== ACTIVITY ==
From the entries below, copy every line that has the word "inputs".
───── DATA ─────
@[simp] theorem State.load_micros (w : Word) (s : State) : (s.load w).micros = s.micros := rfl
@[simp] theorem State.load_schedState (w : Word) (s : State) : (s.load w).schedState = s.schedState := rfl
@[simp] theorem State.load_schedTimer (w : Word) (s : State) : (s.load w).schedTimer = s.schedTimer := rfl
@[simp] theorem State.load_period (w : Word) (s : State) : (s.load w).period = s.period := rfl
@[simp] theorem State.load_breakTime (w : Word) (s : State) : (s.load w).breakTime = s.breakTime := rfl
@[simp] theorem State.load_mabTime (w : Word) (s : State) : (s.load w).mabTime = s.mabTime := rfl
@[simp] theorem State.load_periodReq (w : Word) (s : State) : (s.load w).periodReq = s.periodReq := rfl
@[simp] theorem State.load_slots (w : Word) (s : State) : (s.load w).slots = s.slots := rfl
@[simp] theorem State.load_statsTimer (w : Word) (s : State) : (s.load w).statsTimer = s.statsTimer := rfl
@[simp] theorem State.load_cmdWord (w : Word) (s : State) : (s.load w).cmdWord = w := rfl
@[simp] theorem State.load_arg (w : Word) (s : State) : (s.load w).arg = s.arg := rfl
@[simp] theorem State.load_busy (w : Word) (s : State) : (s.load w).busy = s.busy := rfl
@[simp] theorem State.load_valid (w : Word) (s : State) : (s.load w).valid = false := rfl
@[simp] theorem State.load_ovr (w : Word) (s : State) : (s.load w).ovr = false := rfl
@[simp] theorem State.load_err (w : Word) (s : State) : (s.load w).err = .none := rfl
@[simp] theorem State.load_opc (w : Word) (s : State) : (s.load w).opc = opcodeField w := rfl
@[simp] theorem State.load_result0 (w : Word) (s : State) : (s.load w).result0 = 0#32 := rfl
@[simp] theorem State.load_result1 (w : Word) (s : State) : (s.load w).result1 = 0#32 := rfl
@[simp] theorem State.load_cmdPhase (w : Word) (s : State) : (s.load w).cmdPhase = s.cmdPhase := rfl
@[simp] theorem State.load_cmdT0 (w : Word) (s : State) : (s.load w).cmdT0 = s.cmdT0 := rfl
@[simp] theorem State.load_cmdPos (w : Word) (s : State) : (s.load w).cmdPos = s.cmdPos := rfl
@[simp] theorem State.load_cmdLen (w : Word) (s : State) : (s.load w).cmdLen = s.cmdLen := rfl
@[simp] theorem State.load_pbuf (w : Word) (s : State) : (s.load w).pbuf = s.pbuf := rfl
@[simp] theorem State.load_rbuf (w : Word) (s : State) : (s.load w).rbuf = s.rbuf := rfl
@[simp] theorem State.load_ports (w : Word) (s : State) : (s.load w).ports = s.ports := rfl
@[simp] theorem State.load_busRdata (w : Word) (s : State) : (s.load w).busRdata = s.busRdata := rfl
@[simp] theorem State.load_busErr (w : Word) (s : State) : (s.load w).busErr = s.busErr := rfl
@[simp] theorem State.load_inputs (w : Word) (s : State) : (s.load w).inputs = s.inputs := rfl
@[simp] theorem State.load_resets (w : Word) (s : State) : (s.load w).resets = s.resets := rfl

@[simp] theorem State.complete_micros (e : ErrCode) (v : Bool) (a b : Word) (s : State) : (s.complete e v a b).micros = s.micros := rfl
@[simp] theorem State.complete_schedState (e : ErrCode) (v : Bool) (a b : Word) (s : State) : (s.complete e v a b).schedState = s.schedState := rfl
@[simp] theorem State.complete_schedTimer (e : ErrCode) (v : Bool) (a b : Word) (s : State) : (s.complete e v a b).schedTimer = s.schedTimer := rfl
@[simp] theorem State.complete_period (e : ErrCode) (v : Bool) (a b : Word) (s : State) : (s.complete e v a b).period = s.period := rfl
@[simp] theorem State.complete_breakTime (e : ErrCode) (v : Bool) (a b : Word) (s : State) : (s.complete e v a b).breakTime = s.breakTime := rfl
@[simp] theorem State.complete_mabTime (e : ErrCode) (v : Bool) (a b : Word) (s : State) : (s.complete e v a b).mabTime = s.mabTime := rfl
@[simp] theorem State.complete_periodReq (e : ErrCode) (v : Bool) (a b : Word) (s : State) : (s.complete e v a b).periodReq = s.periodReq := rfl
@[simp] theorem State.complete_slots (e : ErrCode) (v : Bool) (a b : Word) (s : State) : (s.complete e v a b).slots = s.slots := rfl
@[simp] theorem State.complete_statsTimer (e : ErrCode) (v : Bool) (a b : Word) (s : State) : (s.complete e v a b).statsTimer = s.statsTimer := rfl
@[simp] theorem State.complete_cmdWord (e : ErrCode) (v : Bool) (a b : Word) (s : State) : (s.complete e v a b).cmdWord = s.cmdWord := rfl
@[simp] theorem State.complete_arg (e : ErrCode) (v : Bool) (a b : Word) (s : State) : (s.complete e v a b).arg = s.arg := rfl
@[simp] theorem State.complete_busy (e : ErrCode) (v : Bool) (a b : Word) (s : State) : (s.complete e v a b).busy = false := rfl
@[simp] theorem State.complete_valid (e : ErrCode) (v : Bool) (a b : Word) (s : State) : (s.complete e v a b).valid = v := rfl
@[simp] theorem State.complete_ovr (e : ErrCode) (v : Bool) (a b : Word) (s : State) : (s.complete e v a b).ovr = s.ovr := rfl
@[simp] theorem State.complete_err (e : ErrCode) (v : Bool) (a b : Word) (s : State) : (s.complete e v a b).err = e := rfl
@[simp] theorem State.complete_opc (e : ErrCode) (v : Bool) (a b : Word) (s : State) : (s.complete e v a b).opc = s.opc := rfl
@[simp] theorem State.complete_result0 (e : ErrCode) (v : Bool) (a b : Word) (s : State) : (s.complete e v a b).result0 = a := rfl
@[simp] theorem State.complete_result1 (e : ErrCode) (v : Bool) (a b : Word) (s : State) : (s.complete e v a b).result1 = b := rfl
@[simp] theorem State.complete_cmdPhase (e : ErrCode) (v : Bool) (a b : Word) (s : State) : (s.complete e v a b).cmdPhase = .none := rfl
@[simp] theorem State.complete_cmdT0 (e : ErrCode) (v : Bool) (a b : Word) (s : State) : (s.complete e v a b).cmdT0 = s.cmdT0 := rfl
@[simp] theorem State.complete_cmdPos (e : ErrCode) (v : Bool) (a b : Word) (s : State) : (s.complete e v a b).cmdPos = s.cmdPos := rfl
@[simp] theorem State.complete_cmdLen (e : ErrCode) (v : Bool) (a b : Word) (s : State) : (s.complete e v a b).cmdLen = s.cmdLen := rfl
@[simp] theorem State.complete_pbuf (e : ErrCode) (v : Bool) (a b : Word) (s : State) : (s.complete e v a b).pbuf = s.pbuf := rfl
@[simp] theorem State.complete_rbuf (e : ErrCode) (v : Bool) (a b : Word) (s : State) : (s.complete e v a b).rbuf = s.rbuf := rfl
@[simp] theorem State.complete_ports (e : ErrCode) (v : Bool) (a b : Word) (s : State) : (s.complete e v a b).ports = s.ports := rfl
@[simp] theorem State.complete_busRdata (e : ErrCode) (v : Bool) (a b : Word) (s : State) : (s.complete e v a b).busRdata = s.busRdata := rfl
@[simp] theorem State.complete_busErr (e : ErrCode) (v : Bool) (a b : Word) (s : State) : (s.complete e v a b).busErr = s.busErr := rfl
@[simp] theorem State.complete_inputs (e : ErrCode) (v : Bool) (a b : Word) (s : State) : (s.complete e v a b).inputs = s.inputs := rfl
@[simp] theorem State.complete_resets (e : ErrCode) (v : Bool) (a b : Word) (s : State) : (s.complete e v a b).resets = s.resets := rfl

@[simp] theorem State.finish_eq (e : ErrCode) (s : State) : s.finish e = s.complete e false 0#32 0#32 := rfl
─────
== REPLY TO THE TASK ==
@[simp] theorem State.load_inputs (w : Word) (s : State) : (s.load w).inputs = s.inputs := rfl
@[simp] theorem State.complete_inputs (e : ErrCode) (v : Bool) (a b : Word) (s : State) : (s.complete e v a b).inputs = s.inputs := rfl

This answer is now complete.